Like I said earlier I think it’s more my wife’s struggle to be a catholic and a wife at the same time…

Thanks for asking clarification on that :slight_smile:


#15

First, thank you to all for responding, esp. the women, and for the honesty in it. Let me see if I can clarify.

The “little chance” of intimacy during infertile times is very much due to our schedules. We get to see each other about two days a week. So the stars have to align for us to be together in ph3, which they did this weekend and hence, this message. And with overall intimacy reduced anyway, this gets tough.

A medical check is probably next on the list. I did have some bloodwork done, but it was minor and I don’t think it checked for everything. Good thing is that the person I see is Catholic (female, but Catholic). Being called to have more kids? Maybe, but my heart does not tell me so.

And true, NFP is not the causes as such, but there is Church teachings on no sex between infertile times. My wife gets excited to a degree. She said last night, “We’re going to have aa good time this weekend; it’s ph3.” My first thoughts brought stress, not excitement.


#16

Please clarify what you mean here? You can have sex whenever you want, just not contracept…if there is serious need to avoid a child, then NFP is allowed.

Jennifer


#17

Thank you for your honesty here. It does seem that, while we do want to be tactful and avoid detailed activities:blush: :blush: :blush: :blush: , it is what it is - sex and yes, foreplay. There is no shame or problem in that even as Catholics. The “maintain a healthy level of physical affection, etc.” part - very tough for guys to do in ph2, at all, if it is even close to sexual intimacy, without wanting to go too far. And then when we cannot, it is more like a tease and rejection. It is a very much a cause of reduced overall intimacy - why get that close when there is no chance of anything sexual? May not be right and it is not intentional, more like a defense mechanism.

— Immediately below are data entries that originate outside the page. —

/-- O38. Chimes and PPS pulse at their times, and the mesh exchanges time between leader and followers. Follows
17_time_unit.md, R325, R327, R328, R382. Halving is towards minus infinity: log entry 110. -/
def Obligations.ChimesPulseAndMeshTimeIsExchanged : Prop :=
  (∀ (s : State) (c : Fin 8) (req : BitVec 16),
    let f (x : Fld) : Nat := s.dev.get 0x08 (x.at (32 * c.val))
    let start := s.dev.commitTime (f F.TIME_CHIME_START_S) (f F.TIME_CHIME_START_NS)
    let x : Chime := ⟨f F.TIME_CHIME_PERIODIC = 1, start, f F.TIME_CHIME_PERIOD_NS, f F.TIME_CHIME_WIDTH_NS, start⟩
    (s.dev.reachable 0x08 → s.dev.chimeBad c.val = false →
      (s.dev.due start = false → exec (.chimeArm c req) s = .next { s with dev := (s.dev.setChime c.val (some x)).chimeState c.val 1 }) ∧
      (s.dev.due start = true → x.periodic = false →
        exec (.chimeArm c req) s = .next { s with dev := (((s.dev.setPulse c.val true).chimeState c.val 3).int 0x08 4).setChime c.val none })) ∧
    (s.dev.reachable 0x08 → exec (.chimeCancel c req) s = .next { s with dev := ((s.dev.setChime c.val none).setPulse c.val false).chimeState c.val 0 }) ∧
    (∀ y, s.dev.chime c.val = some y → s.dev.running 0x08 = true → s.dev.due y.next = true →
      (y.periodic = false → exec (.chimePulse c) s = .next { s with dev := ((s.dev.setPulse c.val true).setChime c.val none).chimeState c.val 2 }) ∧
      (y.periodic = true →
        let n := ((s.dev.setPulse c.val true).chimeNext y)
        let d := (s.dev.setPulse c.val true).setChime c.val (some { y with next := n.1 })
        (n.2 = 0 → exec (.chimePulse c) s = .next { s with dev := d }) ∧
        (n.2 ≠ 0 → exec (.chimePulse c) s = .next { s with dev := (d.bump 0x08 (F.TIME_CHIME_SKIP.at (32 * c.val)) n.2).int 0x08 4 }))) ∧
    (s.dev.chime c.val = none → exec (.chimePulse c) s = .next s) ∧
    exec (.chimePulseEnd c) s = .next { s with dev := s.dev.setPulse c.val false } ∧
    (s.dev.time.ppsDue = true → s.dev.running 0x08 = true → s.dev.get 0x08 F.TIME_PPS_EN = 1 →
      exec .pps s = .next { s with dev := s.dev.setTime { s.dev.time with pps := true, ppsDue := false } }) ∧
    ((s.dev.time.ppsDue = false ∨ s.dev.get 0x08 F.TIME_PPS_EN = 0) → exec .pps s = .next s) ∧
    exec .ppsEnd s = .next { s with dev := s.dev.setTime { s.dev.time with pps := false } }) ∧
  (∀ (s : State) (port : Fin 16) (cell : List Byte) (src x t1 : Nat) (e : Exchange) (r : List Exchange) (d : Dev),
    (s.dev.meshRole = 1 → s.dev.running 0x08 = true →
      let to_ := (List.range 4).filter fun e => e ≠ s.dev.power.uxId && (s.dev.isMemberDev 0 e || s.dev.isMemberDev 1 e)
      let d0 := s.dev.setTime { s.dev.time with xseq := (s.dev.time.xseq + 1) % 65536 }
      exec .meshExchange s = .next { s with dev := to_.foldl (fun d e => match (d.portsTo e).head? with | some p => d.timeCell p 1 e s.dev.time.xseq d.now | none => d) d0 }) ∧
    (s.dev.meshRole ≠ 1 → exec .meshExchange s = .next s) ∧
    (s.dev.timeArrive port.val cell 1 = (some (src, x, t1), d) → d.meshRole = 2 → src = d.live 0x08 F.TIME_MESH_CFG_LEADER →
      let y : Exchange := ⟨src, port.val, x, t1, d.now, d.now⟩
      exec (.sync port cell) s = .next { s with dev := (d.setTime { d.time with exchanges := d.time.exchanges ++ [y] }).timeCell port.val 2 src x d.now }) ∧
    (s.dev.timeArrive port.val cell 2 = (some (src, x, t1), d) → d.meshRole = 1 → exec (.dreq port cell) s = .next { s with dev := d.timeCell port.val 3 src x d.now }) ∧
    (s.dev.timeArrive port.val cell 3 = (some (src, x, t1), d) → (d.time.exchanges.find? fun e => e.dev = src && e.xseq = x) = some e →
      let d1 := d.setTime { d.time with exchanges := d.time.exchanges.erase e }
      (d1.meshRole = 2 →
        let d2 := d1.meshUpdate ((((e.t2 : Int) - e.t1) - ((t1 : Int) - e.t3)) / 2)
        exec (.resp port cell) s = .next { s with dev := if d2.now = d1.now then d2 else d2.placeGates })) ∧
    (s.dev.time.exchanges = e :: r →
      exec .timeExchangeAbandon s = .next { s with dev := (s.dev.setTime { s.dev.time with exchanges := r }).cnt (uPage e.port) F.ULX_CNT_COUNT 3 }) ∧
    (s.dev.meshRole = 2 → s.dev.running 0x08 = true →
      let d0 := (s.dev.setTime { s.dev.time with good := 0 }).set 0x08 F.TIME_STAT_LOCK 0
      let d1 := if s.dev.get 0x08 F.TIME_STAT_LOCK = 1 then d0.int 0x08 6 else d0
      (d1.get 0x08 F.TIME_STAT_LOST = 1 → exec .meshLost s = .next { s with dev := d1 }) ∧
      (d1.get 0x08 F.TIME_STAT_LOST = 0 → exec .meshLost s = .next { s with dev := (d1.set 0x08 F.TIME_STAT_LOST 1).int 0x08 7 })))

/-- O39. The oldest offer of the source whose turn it is is admitted to its queue or dropped for its reason, and waiting cell
requesters are served in order within quotas. Follows 11_buffer_pool.md, 12_switch_core_and_admission.md, R203, R215, R216. Which
source is taken while all waiting packets fit one cycle is the command's: log entry 156. -/
def Obligations.AdmissionDecides : Prop :=
  ((∀ (s : State) (die : Fin 2) (src : Fin 3) (k : Nat) (g : Dev) (o : Offer) (rest : List Offer) (ecc : Ecc),
    let waiting := ((List.range 3).map fun j => (s.dev.offers die.val j).length).sum
    let turn := s.dev.grant (Rr.swc die.val) 3 ((List.range 3).filter fun j => !(s.dev.offers die.val j).isEmpty)
    (waiting ≤ 16 ∧ k = src.val ∧ g = s.dev ∨ 16 < waiting ∧ turn = (some k, g)) →
    g.offers die.val k = o :: rest → s.dev.active (swcPage die.val) = true → s.dev.active (tmPage (o.queue / 65536)) = true →
    (die.val = o.queue / 65536 ∨ s.dev.domOn 27 = true) →
    let d := g.setSwc { g.swc with offers := g.swc.offers.wr [] (3 * die.val + k) rest }
    let taken (x : Dev) : Dev := if (x.offers die.val 2).length < (s.dev.offers die.val 2).length then x.uluxGranted die.val else x
    let cells := (d.chain o.pkt.first).length
    let why := d.admissionCode die.val o.queue cells (min o.color 2) (decide (k ≠ 1) && !o.shared)
    let port := d.qPort o.queue
    let d0 := if k = 1 then d.pealReason die.val o.cntBase why (max 64 (o.pkt.len + 4)) else d
    (why ≠ 0 →
      let d1 := if k ≠ 1 ∧ d0.attached (d0.qNode o.queue) = true ∧ d0.isMember port = true then d0.cnt (carPage die.val) F.CAR_GLB_CNT_COUNT 0 else d0
      exec (.admission die src ecc) s = .next { s with dev := taken ((d1.dropCount port (why - 1)).letGo o.pkt.first o.pkt.owner o.shared o.final) }) ∧
    (why = 0 →
      let m := d0.ecnMark die.val o.queue (d0.cntOf die.val o.queue)
      let d1 := if m.1 = true then m.2.dropCount port 3 else m.2
      let d2 := if o.shared = true then d1 else d1.setOwners o.pkt.owner o.pkt.first 0
      let d3 := (d2.cntAdd die.val o.queue cells).cnt (swcPage die.val) F.SWC_CNT_COUNT 7
      let e : QEnt := ⟨o.pkt.first, o.pkt.len, o.pkt.owner, o.color, d3.time.ns, die.val, o.pkt.inport % 128, o.pkt.prio, m.1, o.shared, o.final, false, o.pkt.pfc, cells, [], 0, false⟩
      exec (.admission die src ecc) s = .next { s with dev := taken (d3.placeEnt o.queue (d0.qCells o.queue) e ecc) })) ∧
  (∀ (d : Dev) (die q n : Nat),
    let u := { d with swc := { d.swc with cnt := d.swc.cnt.wr 0 (131072 * die + q) (d.cntOf die q + n) } }
    d.cntAdd die q n = if d.sharedFree die ≠ 0 ∧ u.sharedFree die = 0 then u.int (swcPage die) 1 else u) ∧
  (∀ (d : Dev) (die q n : Nat),
    (d.adm die q F.SWC_ADM_PROF_ECN_EN = 0 → d.ecnMark die q n = (false, d)) ∧
    (d.adm die q F.SWC_ADM_PROF_ECN_EN ≠ 0 → d.adm die q F.SWC_ADM_PROF_ECN_SPILL = 1 → (d.queue q).spilled = true → d.ecnMark die q n = (true, d)) ∧
    (d.adm die q F.SWC_ADM_PROF_ECN_EN ≠ 0 → d.adm die q F.SWC_ADM_PROF_ECN_MAX ≤ n → d.ecnMark die q n = (true, d)) ∧
    (d.adm die q F.SWC_ADM_PROF_ECN_SPILL = 0 → n < d.adm die q F.SWC_ADM_PROF_ECN_MAX → n ≤ d.adm die q F.SWC_ADM_PROF_ECN_MIN → d.ecnMark die q n = (false, d)))) ∧
  (∀ (s : State) (die : Fin 2) (r : Fin 16) (w : CellWait) (l m : List (Nat × CellWait)),
    ((∀ x ∈ (s.dev.bpm die.val).waits, x.1 ≠ r.val) → exec (.cellGrantedAfterWait die r) s = .next s) ∧
    ((s.dev.bpm die.val).waits = l ++ (r.val, w) :: m → (∀ x ∈ l, x.1 ≠ r.val) →
      (s.dev.mayTake die.val r.val = false → exec (.cellGrantedAfterWait die r) s = .next s) ∧
      (s.dev.mayTake die.val r.val = true →
        let b : Bpm := { s.dev.bpm die.val with waits := l ++ m }
        exec (.cellGrantedAfterWait die r) s = .next { s with dev := (s.dev.setBpm die.val b).cellFor die.val w })) ∧
    (s.dev.mayTake die.val r.val = true ↔ s.dev.used die.val r.val < s.dev.quotaMax die.val r.val ∧
      (s.dev.used die.val r.val < s.dev.quotaMin die.val r.val ∨
        ((List.range 16).map fun q => s.dev.quotaMin die.val q - s.dev.used die.val q).sum < s.dev.freeCells die.val)))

I love your honesty in the last sentence, but I am guessing you are referring to avoiding intercourse, not other sexual activity between infertile times.


#18

Oh you poor thing!

Maybe your DW should not show her enthusiasm in such an anxiety-inducing manner. It’s good to know, though, that she isn’t rejecting you

We had a little bit of scheduling conflict a while back also. DH is on the school board and so when he has a meeting it goes super late, then the next day he has a bad headache from getting up early and usually wants to go straight to bed early … then on the next night we had something else that got us home late… GRRR… No fun…

In general, neither of us makes a big deal out of the infertile time (lest we feel pressure if one of us is tired, etc). My “pounce” comment was not literal, but merely to indicate that I am not rejecting him and in fact look forward to his advances (or making my own advances). We just start snuggling, kissing, etc,and then move into the rest.

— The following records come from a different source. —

-- ==== Sys2Proof/Laws/Ops.lean ====
section
/-! SUPPORT. What recording an event can change: interrupts, error capture, the event log and counts touch registers, the
MSI-X structures, the log and the outputs, and nothing else; and which registers. -/

namespace Sys2Proof.Machine

/-- `b` differs from `a` at most in its registers, MSI-X structures, event log and outputs. -/
def Dev.Records (a b : Dev) : Prop := { b with csr := a.csr, msix := a.msix, log := a.log, out := a.out } = a

theorem Dev.Records.refl (a : Dev) : a.Records a := rfl

theorem Dev.Records.trans {a b c : Dev} (h1 : a.Records b) (h2 : b.Records c) : a.Records c := by
  unfold Dev.Records at *
  exact (congrArg (fun d : Dev => { d with csr := a.csr, msix := a.msix, log := a.log, out := a.out }) h2).trans h1

theorem Dev.Records.power {a b : Dev} (h : a.Records b) : b.power = a.power := by
  have := congrArg Dev.power h; exact this
theorem Dev.Records.modes {a b : Dev} (h : a.Records b) : b.modes = a.modes := by
  have := congrArg Dev.modes h; exact this
theorem Dev.Records.time {a b : Dev} (h : a.Records b) : b.time = a.time := by
  have := congrArg Dev.time h; exact this
theorem Dev.Records.hif {a b : Dev} (h : a.Records b) : b.hif = a.hif := by
  have := congrArg Dev.hif h; exact this
theorem Dev.Records.eng {a b : Dev} (h : a.Records b) : b.eng = a.eng := by
  have := congrArg Dev.eng h; exact this
theorem Dev.Records.tm {a b : Dev} (h : a.Records b) : b.tm = a.tm := by
  have := congrArg Dev.tm h; exact this
theorem Dev.Records.swc {a b : Dev} (h : a.Records b) : b.swc = a.swc := by
  have := congrArg Dev.swc h; exact this
theorem Dev.Records.car {a b : Dev} (h : a.Records b) : b.car = a.car := by
  have := congrArg Dev.car h; exact this
theorem Dev.Records.lkp {a b : Dev} (h : a.Records b) : b.lkp = a.lkp := by
  have := congrArg Dev.lkp h; exact this
theorem Dev.Records.ulx {a b : Dev} (h : a.Records b) : b.ulx = a.ulx := by
  have := congrArg Dev.ulx h; exact this
theorem Dev.Records.mods {a b : Dev} (h : a.Records b) : b.mods = a.mods := by
  have := congrArg Dev.mods h; exact this
theorem Dev.Records.hbms {a b : Dev} (h : a.Records b) : b.hbms = a.hbms := by
  have := congrArg Dev.hbms h; exact this
theorem Dev.Records.ews {a b : Dev} (h : a.Records b) : b.ews = a.ews := by
  have := congrArg Dev.ews h; exact this
theorem Dev.Records.fresh {a b : Dev} (h : a.Records b) : b.fresh = a.fresh := by
  have := congrArg Dev.fresh h; exact this
theorem Dev.Records.cs {a b : Dev} (h : a.Records b) : b.cs = a.cs := by
  have := congrArg Dev.cs h; exact this
theorem Dev.Records.rr {a b : Dev} (h : a.Records b) : b.rr = a.rr := by
  have := congrArg Dev.rr h; exact this
theorem Dev.Records.pgs {a b : Dev} (h : a.Records b) : b.pgs = a.pgs := by
  have := congrArg Dev.pgs h; exact this
theorem Dev.Records.rx {a b : Dev} (h : a.Records b) : b.rx = a.rx := by
  have := congrArg Dev.rx h; exact this
theorem Dev.Records.badFrames {a b : Dev} (h : a.Records b) : b.badFrames = a.badFrames := by
  have := congrArg Dev.badFrames h; exact this
theorem Dev.Records.buf {a b : Dev} (h : a.Records b) : b.buf = a.buf := by
  have := congrArg Dev.buf h; exact this
theorem Dev.Records.cells {a b : Dev} (h : a.Records b) : b.cells = a.cells := by
  have := congrArg Dev.cells h; exact this
theorem Dev.Records.bpms {a b : Dev} (h : a.Records b) : b.bpms = a.bpms := by
  have := congrArg Dev.bpms h; exact this
theorem Dev.Records.rings {a b : Dev} (h : a.Records b) : b.rings = a.rings := by
  have := congrArg Dev.rings h; exact this
theorem Dev.Records.peals {a b : Dev} (h : a.Records b) : b.peals = a.peals := by
  have := congrArg Dev.peals h; exact this
theorem Dev.Records.pealMem {a b : Dev} (h : a.Records b) : b.pealMem = a.pealMem := by
  have := congrArg Dev.pealMem h; exact this
theorem Dev.Records.hbmMem {a b : Dev} (h : a.Records b) : b.hbmMem = a.hbmMem := by
  have := congrArg Dev.hbmMem h; exact this
theorem Dev.Records.hbmBad {a b : Dev} (h : a.Records b) : b.hbmBad = a.hbmBad := by
  have := congrArg Dev.hbmBad h; exact this

/-! The operations -/

theorem Dev.setWord_records (d : Dev) (p o : Nat) (w : Word) : d.Records (d.setWord p o w) := rfl
theorem Dev.set_records (d : Dev) (p : Nat) (f : Fld) (v : Nat) : d.Records (d.set p f v) := rfl
theorem Dev.tally_records (d : Dev) (p : Nat) (f : Fld) (n : Nat) : d.Records (d.tally p f n) := rfl
theorem Dev.bump_records (d : Dev) (p : Nat) (f : Fld) (n : Nat) : d.Records (d.bump p f n) := by
  unfold Dev.bump
  split
  · rfl
  · exact d.tally_records p f n
theorem Dev.cnt_records (d : Dev) (p : Nat) (f : Fld) (k : Nat) : d.Records (d.cnt p f k) := d.bump_records p _ 1
theorem Dev.emit_records (d : Dev) (o : Out) : d.Records (d.emit o) := rfl

theorem Dev.sendMsix_records (d : Dev) (v : Nat) : d.Records (d.sendMsix v) := by
  unfold Dev.sendMsix
  split
  · rfl
  · split
    · rfl
    · exact d.emit_records _

theorem Dev.sendRoute_records (d : Dev) (p : Nat) : d.Records (d.sendRoute p) := by
  unfold Dev.sendRoute
  split
  · exact d.sendMsix_records _
  · rfl

theorem Dev.raiseInt_records (d : Dev) (p m : Nat) : d.Records (d.raiseInt p m) := by
  unfold Dev.raiseInt
  dsimp only
  split
  · exact (d.setWord_records _ _ _).trans (Dev.setWord_records _ _ _ _)
  · exact d.setWord_records _ _ _

theorem Dev.setInt_records (d : Dev) (p m : Nat) : d.Records (d.setInt p m) := by
  unfold Dev.setInt
  dsimp only
  split
  · exact (d.raiseInt_records p m).trans (Dev.sendRoute_records _ p)
  · exact d.raiseInt_records p m

theorem Dev.int_records (d : Dev) (p i : Nat) : d.Records (d.int p i) := d.setInt_records p _

/-- A step that happens only under a condition. -/
theorem Dev.Records.ite {a b c : Dev} (p : Prop) [Decidable p] (h1 : a.Records b) (h2 : a.Records c) : a.Records (if p then b else c) := by
  split
  · exact h1
  · exact h2

theorem Dev.pushLog_records (d : Dev) (r : LogRec) : d.Records (d.pushLog r) := by
  unfold Dev.pushLog
  dsimp only
  have e : ∀ (ring : List (List Word)) (latch : Option (List Word)) (v w : Nat),
      d.Records ((({ d with log := { d.log with ring := ring, latch := latch } } : Dev).set 0x04 F.ERR_LOG_SEQ_SEQ v).set 0x04 F.ERR_LOG_STAT_COUNT w) :=
    fun ring latch v w => ((show d.Records { d with log := { d.log with ring := ring, latch := latch } } from rfl).trans (Dev.set_records _ _ _ _)).trans (Dev.set_records _ _ _ _)
  have i : ∀ (x : Dev) (p : Prop) [Decidable p] (k : Nat), d.Records x → d.Records (if p then x.int 0x04 k else x) :=
    fun x p _ k h => h.trans (.ite p (x.int_records _ _) (.refl x))
  refine i _ _ _ (i _ _ _ (i _ _ _ ?_))
  refine (e _ _ _ _).trans (.ite _ ?_ (.refl _))
  exact (Dev.bump_records _ _ _ _).trans (Dev.int_records _ _ _)

theorem Dev.post_records (d : Dev) (r : LogRec) : d.Records (d.post r) := by
  unfold Dev.post
  dsimp only
  exact (d.bump_records _ _ _).trans (.ite _ (Dev.pushLog_records _ r) (.refl _))

theorem Dev.event_records (d : Dev) (p e c a b f : Nat) : d.Records (d.event p e c a b f) := d.post_records _

theorem Dev.capture_records (d : Dev) (c : Cap) : d.Records (d.capture c) := by
  unfold Dev.capture
  split
  · exact .refl d
  · dsimp only
    refine Dev.Records.trans ?_ (Dev.post_records _ _)
    refine .ite _ (d.setWord_records _ _ _) ?_
    refine Dev.Records.trans ?_ (Dev.int_records _ _ _)
    exact (((((((d.setWord_records _ _ _).trans (Dev.setWord_records _ _ _ _)).trans (Dev.setWord_records _ _ _ _)).trans
      (Dev.setWord_records _ _ _ _)).trans (Dev.setWord_records _ _ _ _)).trans (Dev.setWord_records _ _ _ _)).trans
      (Dev.setWord_records _ _ _ _)).trans (Dev.setWord_records _ _ _ _)

theorem Dev.err_records (d : Dev) (p k a b c : Nat) : d.Records (d.err p k a b c) := d.capture_records _

theorem Dev.eccCount_records (d : Dev) (m die : Nat) (e : Ecc) : d.Records (d.eccCount m die e) := by
  cases e
  · exact .refl d
  · exact (d.bump_records _ _ _).trans (Dev.cnt_records _ _ _ _)
  · exact d.bump_records _ _ _

/-! Registers -/

/-- What registers read as depends on the register store alone. -/
theorem Dev.word_congr {a b : Dev} (h : a.csr = b.csr) (p o : Nat) : a.word p o = b.word p o := by
  unfold Dev.word; rw [h]

theorem Dev.get_congr {a b : Dev} (h : a.csr = b.csr) (p : Nat) (f : Fld) : a.get p f = b.get p f := by
  unfold Dev.get; rw [Dev.word_congr h]

theorem Dev.word_sendRoute (d : Dev) (p q o : Nat) : (d.sendRoute p).word q o = d.word q o := by
  unfold Dev.sendRoute Dev.sendMsix
  split
  · split
    · rfl
    · split <;> rfl
  · rfl

/-- Setting interrupt bits writes INT_STAT and INT_FIRST of the page alone. -/
theorem Dev.word_setInt (d : Dev) (p m q o : Nat) (h1 : csrKey q o ≠ csrKey p 0x10) (h2 : csrKey q o ≠ csrKey p 0x1C) :
    (d.setInt p m).word q o = d.word q o := by
  have e : (d.raiseInt p m).word q o = d.word q o := by
    unfold Dev.raiseInt
    dsimp only
    split
    · rw [Dev.word_setWord_ne _ _ _ _ _ _ h2, Dev.word_setWord_ne _ _ _ _ _ _ h1]
    · rw [Dev.word_setWord_ne _ _ _ _ _ _ h1]
  unfold Dev.setInt
  dsimp only
  split
  · rw [Dev.word_sendRoute, e]
  · exact e

theorem Dev.word_set_ne (d : Dev) (p : Nat) (f : Fld) (v q o : Nat) (h : csrKey q o ≠ csrKey p f.off) : (d.set p f v).word q o = d.word q o :=
  Dev.word_setWord_ne _ _ _ _ _ _ h

/-- The pages without a function always count (R68). -/
theorem Dev.bump_eq_tally (d : Dev) (p : Nat) (f : Fld) (n : Nat) (h : hasFunction p = false) : d.bump p f n = d.tally p f n := by
  simp [Dev.bump, h]

/-- Posting to the event log writes registers of the ERR page alone. -/
theorem Dev.word_post (d : Dev) (r : LogRec) (q o : Nat) (hq : q ≠ 4) (ho : o < 65536) (hc : r.cls < 8) : (d.post r).word q o = d.word q o := by
  have k : ∀ f : Fld, f.off < 65536 → csrKey q o ≠ csrKey 4 f.off := fun f hf => by unfold csrKey; omega
  have si : ∀ (x : Dev) (p : Prop) [Decidable p] (i : Nat), (if p then x.int 4 i else x).word q o = x.word q o := by
    intro x p _ i
    split
    · exact x.word_setInt 4 _ q o (by unfold csrKey; omega) (by unfold csrKey; omega)
    · rfl
  have pl : ∀ x : Dev, (x.pushLog r).word q o = x.word q o := by
    intro x
    unfold Dev.pushLog
    dsimp only
    rw [si, si, si]
    split
    · rw [show ∀ y : Dev, (y.int 4 1).word q o = y.word q o from fun y => y.word_setInt 4 _ q o (by unfold csrKey; omega) (by unfold csrKey; omega)]
      rw [Dev.bump_eq_tally _ _ _ _ rfl]
      unfold Dev.tally
      rw [Dev.word_set_ne _ _ _ _ _ _ (k _ (by decide)), Dev.word_set_ne _ _ _ _ _ _ (k _ (by decide)), Dev.word_set_ne _ _ _ _ _ _ (k _ (by decide))]
      rfl
    · rw [Dev.word_set_ne _ _ _ _ _ _ (k _ (by decide)), Dev.word_set_ne _ _ _ _ _ _ (k _ (by decide))]
      rfl
  have hb : (d.bump 4 (F.ERR_CNT_COUNT.at (4 * r.cls))).word q o = d.word q o := by
    rw [Dev.bump_eq_tally _ _ _ _ rfl]
    exact Dev.word_set_ne _ _ _ _ _ _ (k _ (by simp [Fld.at, F.ERR_CNT_COUNT]; omega))
  unfold Dev.post
  dsimp only
  split
  · rw [pl, hb]
  · exact hb

end Sys2Proof.Machine
end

Maybe that would help with the “command performance” pressure. Both of you approach it with the attitude of “if it happens, it happens”…


#19

PM, thank you as always for your unabashed honesty. In this it helps in knowing I am not alone in this area.


#20

Scruples can be an awful cross to bear. I hope that you and your wife can read some Christopher West & JPII together. She definitely has the wrong idea about marital sex.